A number of novel intracode approaches are used by the versatile video coding (VVC) standard . Nonpromising modes are suggested to be removed using adaptive mode pruning (AMP). Using the ideal mode, mode-dependent termination (MDT) proposes to choose an acceptable model and eliminate pointless intrapredictions.
VVC is effectively enhanced by the quadtree with nested multi-type tree (QTMT) partition structure . According to simulation findings, the suggested technique has a complexity reduction of up to 70% when compared to VVC reference software.
In this paper, detailed work on the SAO filter is explained in Section 2 which is the current model of the SAO filter in HEVC codec. The proposed work and models are given in Section 3. Detailed analysis on various parameters such as PSNR is done in Section 4. In Sections 5 and 6, the conclusion on the work and reference are presented, respectively.
2. SAO Filter
SAO filter improves the signal processing on the encoder sideways, which reduces computational complications on the decoder side. Random access (RA), high efficiency (HE), low complexity (LC), and low delay (LD) are the main benefits of using SAO filter H.265.

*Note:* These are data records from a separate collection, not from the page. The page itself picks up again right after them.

/-- READ_STATUS: each field of its reply where it stands (R180, 12.3). -/
theorem statusReply_fields {s : State} (hsettings : SettingsLaw s) (hclock : ClockLaw s) (hrecords : RecordsLaw s) :
    let b := statusReply s
    let byte := fun off => (getField off 8 b).toNat
    let word := fun off => (getField off 32 b).toNat
    let count := fun P : Option KeySlot → Bool => ((List.finRange 8).filter fun k => P (s.keys.slots.get k)).length
    (getField 0 16 b).toNat = 16 ∧ byte 4 = (if s.faults.lockdown then 1 else 0) ∧ byte 5 = (if s.time.rightsSet then 1 else 0) ∧
    byte 6 = (if s.faults.cause = .powerOn then 0 else 1) ∧ byte 7 = (if s.req.drainPending then 1 else 0) ∧
    word 8 = s.time.rights ∧ word 12 = s.time.mono ∧
    (∀ k, (getField 16 8 b).getLsbD (faultBit k) =
      match k with
      | .keyParity => s.faults.set.keyParity
      | .transform => s.faults.set.transform
      | .protocol => s.faults.set.protocol
      | .driveLost => s.faults.set.driveLost) ∧
    byte 17 = (match s.faults.first with
      | none => 255
      | some k => faultBit k) ∧
    byte 18 = entriesInUse s ∧ byte 19 = ((List.finRange 64).filter fun p => (s.pool.slots.get p).isNone).length ∧
    byte 20 = count (·.isNone) ∧ byte 21 = count (·.any fun x => x.phase = .setup) ∧
    byte 22 = count (·.any fun x => x.phase ≠ .setup) ∧
    byte 23 = s.nq.notices.length ∧ byte 24 = (if s.nq.overflow then 1 else 0) ∧ byte 25 = (if s.req.locked then 1 else 0) ∧
    byte 26 = (if s.drv.link = .up then 0 else 1) ∧ byte 28 = s.req.lookahead ∧
    (∀ k, byte (30 + faultBit k) = if severityOf k s.req.severities = .lockdown then 1 else 0) ∧ word 36 = s.req.attentionSet.toNat ∧
    word 40 = s.req.divider ∧
    (∀ j t, [CtxState.empty, .loading, .recording, .sealing, .sealed, .expired, .closing][j]? = some t →
      byte (44 + j) = ((List.finRange 16).filter fun c => (ctxOf s c).state = t).length) ∧
    (∀ off ∈ [2, 3, 27, 29, 34, 35], byte off = 0) ∧ ∀ off, 51 ≤ off → off < 512 → byte off = 0 := by
  obtain ⟨-, hlook, -, hdivider⟩ := hsettings
  obtain ⟨-, hmono, hrights, -⟩ := hclock
  rw [← Nat.lt_succ_iff] at hmono hrights
  obtain ⟨hnotices, -⟩ := hrecords
  have hlaid := laid_statusFields s
  have hkeys := keySlots_counted s.keys.slots.get (List.finRange 8)
  rw [List.length_finRange] at hkeys
  have hfree : slotsFree s < 2 ^ 8 := length_filter_finRange_lt _ (by omega)
  have hsetup : slotsSetup s < 2 ^ 8 := length_filter_finRange_lt _ (by omega)
  dsimp only
  rw [statusReply_eq]
  refine ⟨?_, getField_blockOf_flag hlaid rfl, getField_blockOf_flag hlaid rfl, ?_, getField_blockOf_flag hlaid rfl,
    getField_blockOf_toNat hlaid rfl hrights, getField_blockOf_toNat hlaid rfl hmono, fun k => ?_, ?_,
    getField_blockOf_toNat hlaid rfl (entriesInUse_lt s),
    getField_blockOf_toNat hlaid rfl (length_filter_finRange_lt _ (by omega)), getField_blockOf_toNat hlaid rfl hfree,
    getField_blockOf_toNat hlaid rfl hsetup, ?_, getField_blockOf_toNat hlaid rfl (by omega), getField_blockOf_flag hlaid rfl,
    getField_blockOf_flag hlaid rfl, getField_blockOf_toNat hlaid rfl (by split <;> decide),
    getField_blockOf_toNat hlaid rfl (by omega), fun k => ?_, ?_, getField_blockOf_toNat hlaid rfl (by omega), fun j t ht => ?_,
    fun off hoff => ?_, fun off hoff hlt => ?_⟩
  · rw [getField_blockOf hlaid (value := 16#16) rfl]
    rfl
  · refine (getField_blockOf_toNat hlaid rfl (by split <;> decide)).trans ?_
    cases s.faults.cause <;> rfl
  · rw [getField_blockOf hlaid (value := BitVec.ofNat 8 (faultSetNumber s.faults.set)) rfl]
    exact getLsbD_faultSetNumber s.faults.set k
  · rw [getField_blockOf hlaid (value := BitVec.ofNat 8 ((s.faults.first.map faultBit).getD 255)) rfl]
    cases s.faults.first with
    | none => rfl
    | some k => cases k <;> rfl
  · rw [hkeys]
    exact getField_blockOf_toNat hlaid rfl (by omega)
  · rw [← severityNumber_eq]
    exact getField_blockOf_toNat hlaid (statusFields_severity s k) (by cases severityOf k s.req.severities <;> decide)
  · rw [getField_blockOf hlaid (value := s.req.attentionSet.setWidth 32) rfl, BitVec.toNat_setWidth_of_le (by omega)]
  · obtain rfl := ctxStateNumber_of_getElem? ht
    exact getField_blockOf_toNat hlaid (statusFields_contexts s t) (length_filter_finRange_lt _ (by omega))
  · exact congrArg BitVec.toNat (getField_blockOf_gaps rfl off hoff)
  · have hzero : ZeroFrom 51 (blockOf (statusFields s)) := zeroFrom_blockOf rfl
    exact congrArg BitVec.toNat (hzero.getField hoff)

/-! ### READ_CONTEXT (R95) -/

/-- The fields of a READ_CONTEXT reply but those of the ring (12.3). -/
def contextFields (s : State) (c : CtxSlot) : List BlockField :=
  let x := ctxOf s c
  [numField 4 8 c, numField 5 8 (ctxStateNumber x.state), numField 6 8 (classNumber x.cls), numField 7 8 (openingNumber x.opening),
    ⟨8, 48, x.serial⟩, numField 16 32 (x.notAfter.getD 0), numField 20 32 x.window, numField 24 32 (x.t0.getD 0),
    numField 28 32 (x.expiry.getD 0), numField 32 8 (contextFlags x (ringOf s c).isSome), numField 33 8 (keyStateNumber s c),
    numField 34 8 (receiptNumber x.receipt), numField 35 8 x.inFlight, numField 36 32 x.withheld,
    numField 40 48 (if x.cls = .shift then 0 else x.frontier), numField 46 8 (regionsOf s c), ⟨0, 16, 4#16⟩]

/-- The fields of a ring in a READ_CONTEXT reply (12.3). -/
def ringFields (g : Machine.Ring) : List BlockField :=
  [numField 48 32 g.length, numField 52 32 g.issue, numField 56 32 g.issueLap, numField 60 32 g.commit, numField 64 32 g.commitLap,
    numField 68 32 g.depth, numField 72 8 g.spans.length, numField 73 8 (forwardedCount g.spans), numField 76 32 (spanTotal g.spans)]

/-- A READ_CONTEXT reply holds its code alone for an EMPTY slot (log 16), else the context's fields and those of its ring. -/
theorem contextReply_eq (s : State) (c : CtxSlot) : contextReply s c = blockOf
    (if (ctxOf s c).state = .empty then [⟨0, 16, 4#16⟩] else (ringOf s c).elim [] ringFields ++ contextFields s c) := by
  unfold contextReply
  dsimp only
  split
  · rfl
  · cases hg : ringOf s c <;> simp only [contextFields, hg] <;> rfl

theorem contextReply_empty {s : State} {c : CtxSlot} (h : (ctxOf s c).state = .empty) :
    contextReply s c = blockOf [⟨0, 16, 4#16⟩] := by rw [contextReply_eq, if_pos h]

theorem contextReply_loaded {s : State} {c : CtxSlot} (h : (ctxOf s c).state ≠ .empty) :
    contextReply s c = blockOf ((ringOf s c).elim [] ringFields ++ contextFields s c) := by rw [contextReply_eq, if_neg h]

The actual process of the SAO filter is that it modifies the decoded samples by adding offsets conditionally to each sample after the application of the deblocking filter in which the SAO filter is found in the HEVC encoder.
Figure 2(a), shows a 16 × 16 block A having two edges, one with horizontal and another one with a vertical edge indicated with the blue color. Initially, 2-D DCT transform and quantization process are applied to this block A. Then inverse transform and inverse quantization are takes place to obtain the reconstructed output block A’ as shown in Figure 2(b). Quantization errors were labeled with different colors: red for negative error, green for positive error, and purple for very positive error.

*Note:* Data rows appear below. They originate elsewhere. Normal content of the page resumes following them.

-- ==== Sys2Proof/Proofs/CheckResults.lean ====
section
namespace Sys2Proof.RecordingContexts
open Sys2Proof Sys2Proof.Machine Sys2Proof.LinkPassage Sys2Proof.CommandTracking Sys2Proof.SectorClassification

/-! ### UNWRAP (R84 to R86) -/

section
variable {c : CtxSlot} {b : Blob} {s : State}

theorem unwrapEvent_running (h : s.eng.running = some (.other (.unwrap c b))) : unwrapEvent s = finishUnwrap c b (endRunning s) := by
  rw [unwrapEvent, h]

/-- With T0 absent, E is not_after (R62, R85). -/
theorem loadedExpiry_eq (x : Context) : loadedExpiry x = if x.cls = .timed then x.notAfter else none := by
  unfold loadedExpiry
  split
  · cases x.notAfter <;> rfl
  · rfl

theorem openedState_eq (o : Opening) : openedState o = if o = .record then .recording else .sealed := by
  cases o <;> rfl

/-- One record outside the compare set in the place of another leaves the compare value (R166). -/
theorem compareValue_setCtx {x : Context} (hx : compareEntry x = none) (h : compareEntry (ctxOf s c) = none) :
    compareValue (setCtx c x s).contexts = compareValue s.contexts := by
  refine compareValue_congr fun d => ?_
  change compareEntry (ctxOf (setCtx c x s) d) = compareEntry (ctxOf s d)
  rw [ctxOf_setCtx]
  split
  next hd => rw [hd, hx, h]
  next => rfl

theorem compareEntry_loading {x : Context} (h : x.state = .loading) : compareEntry x = none := by
  simp [compareEntry, h]

/-- The Context Table after a match, before the compare value is judged and the notice is queued (R85). -/
def opened (c : CtxSlot) (b : Blob) (s : State) : State :=
  updateCtx c (loadedContext (unwrapKey b)) s

theorem ctxOf_opened (c d : CtxSlot) (b : Blob) (s : State) :
    ctxOf (opened c b s) d = if d = c then loadedContext (unwrapKey b) (ctxOf s c) else ctxOf s d :=
  ctxOf_setCtx c d _ s

/-- Where the compare value held, the recomputation of R85 keeps it: a context with no E, or not TIMED, does not count. -/
theorem opened_compare (hl : (ctxOf s c).state = .loading) (hc : CompareLaw s) :
    (if (ctxOf (opened c b s) c).cls = .timed ∧ (ctxOf (opened c b s) c).expiry.isSome then recomputeCompare (opened c b s)
      else opened c b s) = recomputeCompare (opened c b s) := by
  split
  next => rfl
  next h =>
    have hentry : compareEntry (loadedContext (unwrapKey b) (ctxOf s c)) = none := by
      rw [ctxOf_opened, if_pos rfl] at h
      unfold compareEntry
      split
      next hset => simpa using fun e => h ⟨hset.1, e⟩
      next => rfl
    have hsame : s.time.compare = compareValue (opened c b s).contexts :=
      hc.trans (compareValue_setCtx hentry (compareEntry_loading hl)).symm
    unfold recomputeCompare
    rw [← hsame]
    rfl

theorem finishUnwrap_match (hl : (ctxOf s c).state = .loading) (hb : b.check = blobCheck b) (hc : CompareLaw s) :
    finishUnwrap c b s = queueNotice .contextReady (some c) none none (serialLow (ctxOf s c)) (recomputeCompare (opened c b s)) := by
  have hlow : serialLow (ctxOf (recomputeCompare (opened c b s)) c) = serialLow (ctxOf s c) := by
    rw [ctxOf_congr (recomputeCompare_contexts _), ctxOf_opened, if_pos rfl]
    rfl
  rw [finishUnwrap, if_pos hl, if_pos hb.symm, ← hlow, ← opened_compare hl hc]
  rfl

theorem finishUnwrap_mismatch (hl : (ctxOf s c).state = .loading) (hb : b.check ≠ blobCheck b) :
    finishUnwrap c b s = queueNotice .keyRejected (some c) none none (serialLow (ctxOf s c)) (setCtx c .blank s) := by
  rw [finishUnwrap, if_pos hl, if_neg hb.symm]
  rfl

theorem finishUnwrap_closing (h : (ctxOf s c).state = .closing) : finishUnwrap c b s = tryClose c s :=
  if_neg (by simp [h])

end

/-! ### A job that ends after its context has been closed (R92, R94) -/

section
variable {c : CtxSlot} {s : State}

theorem tryClose_waits (h : (ctxOf s c).inFlight ≠ 0 ∨ hasJob s c = true) : tryClose c s = s :=
  if_neg fun hclose => h.elim (· hclose.2.1) (by simp [hclose.2.2])

theorem tryClose_completes (hs : (ctxOf s c).state = .closing) (h : ¬((ctxOf s c).inFlight ≠ 0 ∨ hasJob s c = true)) :
    tryClose c s = completeClose c s := by
  rw [not_or, not_not, Bool.not_eq_true] at h
  exact if_pos ⟨hs, h⟩

end

/-! ### The receipt's CHECK (R96) -/

section
variable {c : CtxSlot} {s : State} {v : Block}

theorem receiptEvent_running {serial : BitVec 48} {t0 e : Nat} (h : s.eng.running = some (.other (.receipt c serial t0 e))) :
    receiptEvent s = finishReceipt c (receiptCheck serial t0 e) (endRunning s) := by
  rw [receiptEvent, h]

theorem finishReceipt_pending (hp : (ctxOf s c).receipt = .pending) (h : (ctxOf s c).state ≠ .closing) :
    finishReceipt c v s = updateCtx c (fun x => { x with receipt := .ready v }) s := by
  rw [finishReceipt, if_pos hp, tryClose_open]
  rwa [updateCtx, ctxOf_setCtx, if_pos rfl]

theorem finishReceipt_discarded (h : (ctxOf s c).receipt ≠ .pending) : finishReceipt c v s = tryClose c s := by
  rw [finishReceipt, if_neg h]

end

/-- Settles O33: a match and a mismatch at a LOADING slot, a receipt that is PENDING, and the discarded results, which only try the close. -/
theorem unwrapAndReceiptComplete : Obligations.UnwrapAndReceiptComplete := by
  intro s c
  have hdiscarded : ∀ i : Instr, exec i s = .next (tryClose c (endRunning s)) → (ctxOf s c).state = .closing →
      (¬((ctxOf s c).inFlight ≠ 0 ∨ hasJob (endRunning s) c = true) → ∃ t, exec i s = .next t ∧ ClosedFrom c (endRunning s) t) ∧
      ((ctxOf s c).inFlight ≠ 0 ∨ hasJob (endRunning s) c = true → exec i s = .next (endRunning s)) := fun i hi hs =>
    ⟨fun h => ⟨_, hi.trans (congrArg _ (tryClose_completes (s := endRunning s) hs h)), closedFrom_completeClose c _⟩,
      fun h => hi.trans (congrArg _ (tryClose_waits (s := endRunning s) h))⟩
  refine ⟨fun b hrun => ?_, fun serial t0 e hrun => ?_⟩
  · have hexec : exec .unwrapComplete s = .next (finishUnwrap c b (endRunning s)) := congrArg _ (unwrapEvent_running hrun)
    have hclosed := fun hs => hdiscarded _ (hexec.trans (congrArg _ (finishUnwrap_closing (s := endRunning s) hs))) hs
    refine ⟨fun hl hb hc => ?_, fun hl hb => ?_, fun hs => (hclosed hs).1, fun hs => (hclosed hs).2⟩
    · refine ⟨_, hexec.trans (congrArg _ (finishUnwrap_match (s := endRunning s) hl hb hc)), fun d => ?_, rfl, rfl, rfl, rfl⟩
      refine (ctxOf_opened c d b (endRunning s)).trans ?_
      rw [loadedContext, loadedExpiry_eq, openedState_eq]
      rfl
    · exact hexec.trans (congrArg _ (finishUnwrap_mismatch (s := endRunning s) hl hb))
  · have hexec : exec .receiptCheckComplete s = .next (finishReceipt c (receiptCheck serial t0 e) (endRunning s)) :=
      congrArg _ (receiptEvent_running hrun)
    refine ⟨fun hp hs => hexec.trans (congrArg _ (finishReceipt_pending (s := endRunning s) hp hs)), fun hp => ?_⟩
    have hclosed := fun hs => hdiscarded _ (hexec.trans (congrArg _ (finishReceipt_discarded (s := endRunning s) hp))) hs
    exact ⟨fun hs => (hclosed hs).1, fun hs => (hclosed hs).2⟩

end Sys2Proof.RecordingContexts
end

Ringing artifacts have been seen often appear along and close to edges. SAO is intended to eliminate such artifacts, and the results are shown in Figures 2(c)–2(e). Different colors are used to calibrate SAO’s performance on block A′ yellow denotes decreased quantization error, purple denotes an increase in error, and pink denotes no change in absolute error. The significance of the pixels that have the same blue and green hue as before the SAO procedure remains unchanged.

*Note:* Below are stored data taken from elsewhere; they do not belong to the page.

/-- A pin is set while fewer than 7 contexts are pinned (R131). -/
theorem kept_setPin {c : CtxSlot} {s : State} (h : pinnedCount s < 7) : KeysKept s (updateCtx c (fun x => { x with pin := true }) s) := by
  refine ⟨fun ⟨hapart, honce, hwaits⟩ => ⟨hapart, honce, hwaits⟩, fun _ => ?_, id⟩
  have hcount : pinnedCount (updateCtx c (fun x => { x with pin := true }) s) + (ctxOf s c).pin.toNat = pinnedCount s + 1 :=
    pinnedCount_setCtx c _ s
  omega

section
variable {k : KeyNo} {c : CtxSlot} {f : KeySlot → KeySlot} {s t : State}

/-! ### A slot in use that changes in place -/

theorem updateSlot_free (h : s.keys.slots.get k = none) : updateSlot k f s = s := by
  have hset : s.keys.slots.set k none = s.keys.slots := by
    rw [Vector.get_eq_getElem] at h
    rw [← h]
    exact Vector.set_getElem_self k.isLt
  rw [updateSlot, h, Option.map_none, hset]

theorem updateSlot_slots (k : KeyNo) (f : KeySlot → KeySlot) (s : State) :
    (updateSlot k f s).keys.slots = s.keys.slots.set k ((s.keys.slots.get k).map f) := rfl

theorem cacheLaw_updateSlot (hf : ∀ x, (f x).ctx = x.ctx) (hs : CacheLaw s) : CacheLaw (updateSlot k f s) := by
  refine cacheLaw_set hs (updateSlot_slots k f s) (.refl _) fun y hy => ?_
  obtain ⟨x, hx, rfl⟩ := Option.map_eq_some_iff.1 hy
  rw [hf]
  exact ⟨fun hw => slotOf_none.1 (hs.waits _ hw) k x hx rfl, fun j z hj hz => hs.apart j k z x hj hz hx⟩

/-- The slot keeps its context, and stays engaged where it was (R130). -/
theorem kept_updateSlot (hf : ∀ x, (f x).ctx = x.ctx) (he : ∀ x, Engaged (some x) → Engaged (some (f x))) :
    KeysKept s (updateSlot k f s) := by
  refine ⟨cacheLaw_updateSlot hf, id, fun hs => ?_⟩
  cases hx : s.keys.slots.get k with
  | none => rwa [updateSlot_free hx]
  | some x =>
    refine ⟨hs.1, fun hw j => ?_⟩
    have hj := hs.2 hw j
    rw [updateSlot_slots, get_set, hx]
    split
    next hkj =>
      rw [← hkj, hx] at hj
      exact he x hj
    next => exact hj

/-- The key-wait list is served from a slot if it has become evictable (R130). -/
def served (k : KeyNo) (s : State) : State :=
  if evictable (s.keys.slots.get k) then serveSlot k s else s

/-- The slot keeps its context, and serves the list where it has become evictable. -/
theorem kept_served (hf : ∀ x, (f x).ctx = x.ctx) : KeysKept s (served k (updateSlot k f s)) := by
  unfold served
  split
  next =>
    exact ⟨fun hs => cacheLaw_serveSlot k (cacheLaw_updateSlot hf hs), fun h => by
        rwa [pinnedCount_congr (s := s) (by simp)],
      fun hs => keyWaitLaw_serveSlot (waitLawBut_set hs (updateSlot_slots k f s) rfl rfl)⟩
  next he =>
    refine ⟨cacheLaw_updateSlot hf, id, fun hs => ?_⟩
    cases hx : s.keys.slots.get k with
    | none => rwa [updateSlot_free hx]
    | some x =>
      refine keyWaitLaw_set (keyWaitLaw_but hs k) (updateSlot_slots k f s) (fun _ => id) id ?_
      rw [updateSlot_slots, get_set, if_pos rfl, hx, Option.map_some, Bool.not_eq_true] at he
      rw [hx, Option.map_some]
      exact (engaged_iff _).2 ⟨by simp, he⟩

theorem kept_dropUser (k : KeyNo) (s : State) : KeysKept s (dropUser k s) :=
  kept_served (f := fun x => { x with users := x.users - 1 }) fun _ => rfl

theorem kept_dropUserOf (k : Option KeyNo) (s : State) : KeysKept s (dropUserOf k s) := by
  cases k with
  | none => exact .refl s
  | some k => exact kept_dropUser k s

/-! ### Requests for a key (R128) -/

/-- A context without a slot takes a FREE or an evictable one, or waits where there is none (R128). -/
theorem kept_obtainSlot (hc : slotOf s c = none) : KeysKept s (obtainSlot c s) := by
  have hgiven : ∀ k, c ∉ s.keys.waiting → KeysKept s (allocateSlot k c s) := fun k hw =>
    ⟨fun hs => cacheLaw_allocateSlot hs hc hw, id, fun hs => keyWaitLaw_allocateSlot (keyWaitLaw_but hs k)⟩
  unfold obtainSlot
  split
  next => exact .refl s
  next hw =>
    have hw : c ∉ s.keys.waiting := by simpa using hw
    split
    next k _ => exact hgiven k hw
    next hfree =>
      split
      next k _ => exact hgiven k hw
      next hevict =>
        refine ⟨fun hs => ⟨hs.apart, ?_, fun d hd => ?_⟩, id, fun hs => ⟨hs.1, fun _ k => ?_⟩⟩
        · exact List.nodup_append.2 ⟨hs.once, List.nodup_singleton c, fun a ha b hb => by
            rw [List.mem_singleton.1 hb]; rintro rfl; exact hw ha⟩
        · rcases List.mem_append.1 hd with hd | hd
          · exact hs.waits d hd
          · exact List.mem_singleton.1 hd ▸ hc
        · have hsome := List.find?_eq_none.1 hfree k (List.mem_finRange k)
          have hkept := List.find?_eq_none.1 hevict k (hs.1 k)
          exact (engaged_iff _).2 ⟨by simpa using hsome, by simpa using hkept⟩

/-- A STREAM job raises the users of its context's slot, or a slot is requested for it (R128). -/
theorem kept_queueStream (j : StreamJob) (s : State) : KeysKept s (queueStream j s) := by
  unfold queueStream
  split
  next k _ =>
    refine KeysKept.since (t := { s with eng := { s.eng with streams := s.eng.streams ++ [{ j with keySlot := some k }] } })
      (kept_updateSlot (fun _ => rfl) fun x _ => ?_) ⟨rfl, rfl⟩
    exact ⟨_, rfl, .inr (.inr x.users.succ_pos)⟩
  next h => exact KeysKept.since (kept_obtainSlot h) ⟨rfl, rfl⟩

/-- A slot freed serves the list (R94, R140). -/
theorem kept_freeKeySlot (k : KeyNo) (s : State) : KeysKept s (freeKeySlot k s) := by
  unfold freeKeySlot
  refine ⟨fun hs => cacheLaw_serveSlot k (cacheLaw_set (k := k) (x := none) hs rfl (.refl _) nofun), fun h => ?_,
    fun hs => keyWaitLaw_serveSlot (waitLawBut_set (k := k) (x := none) hs rfl rfl rfl)⟩
  rwa [pinnedCount_congr (s := s) (by simp)]

theorem kept_leaveWaiting (c : CtxSlot) (s : State) : KeysKept s (leaveWaiting c s) :=
  ⟨fun hs => ⟨hs.apart, hs.once.filter _, fun d hd => hs.waits d (List.mem_of_mem_filter hd)⟩, id,
    fun hs => ⟨hs.1, fun hw => hs.2 fun hnil => hw (by simp [leaveWaiting, hnil])⟩⟩

/-! ### Pins (R131, R132) -/

theorem kept_pinContext (h : pinnedCount s < 7) : KeysKept s (pinContext c s) := by
  unfold pinContext
  dsimp only
  refine (kept_setPin (c := c) h).trans ?_
  split
  next => exact kept_updateSlot (fun _ => rfl) fun x _ => ⟨_, rfl, .inr (.inl rfl)⟩
  next hslot => exact kept_obtainSlot hslot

The results, which are shown in Figure 2(c), show that when the horizontal class is used over the reconstructed block A′, the majority of errors with respect to the horizontal edges and some errors nearby also get removed. However, the results do not remove the ringing artifacts along the vertical edges. The vertical edges are improved in the next step of Figure 2(d), but the ringing artifacts associated with the diagonal edges are still present, as illustrated in Figures 2(e) and 2(f).
The 2 edges usually cause the pixel values to fluctuate. This example shows how each edge offset class may efficiently get rid of the artifacts related to the relevant edge directions and certain mistakes near those edges. A single-direction edge class cannot successfully eliminate artifacts in all other directions, as shown by this example.
Therefore, a method was introduced that provides combined edge classes which gives a new edge offset class, for this only one CTB was chosen depending upon rate-distortion performance from the 4 edge offset classes along with the new edge class, as a result of this the ringing artifacts reduced, as shown in Figure 2(g) and finally reached to zero. This shows the SAO process that improves the quality of video by improving the distortion that occurs due to artifacts.
In the early phases of its development, SAO will segment an image into LCU-aligned sections in order to collect local statistical data . Figure 3 illustrates an example of the process of subdividing each image into LCU-aligned sections, where the dashed lines signify the borders of LCUs.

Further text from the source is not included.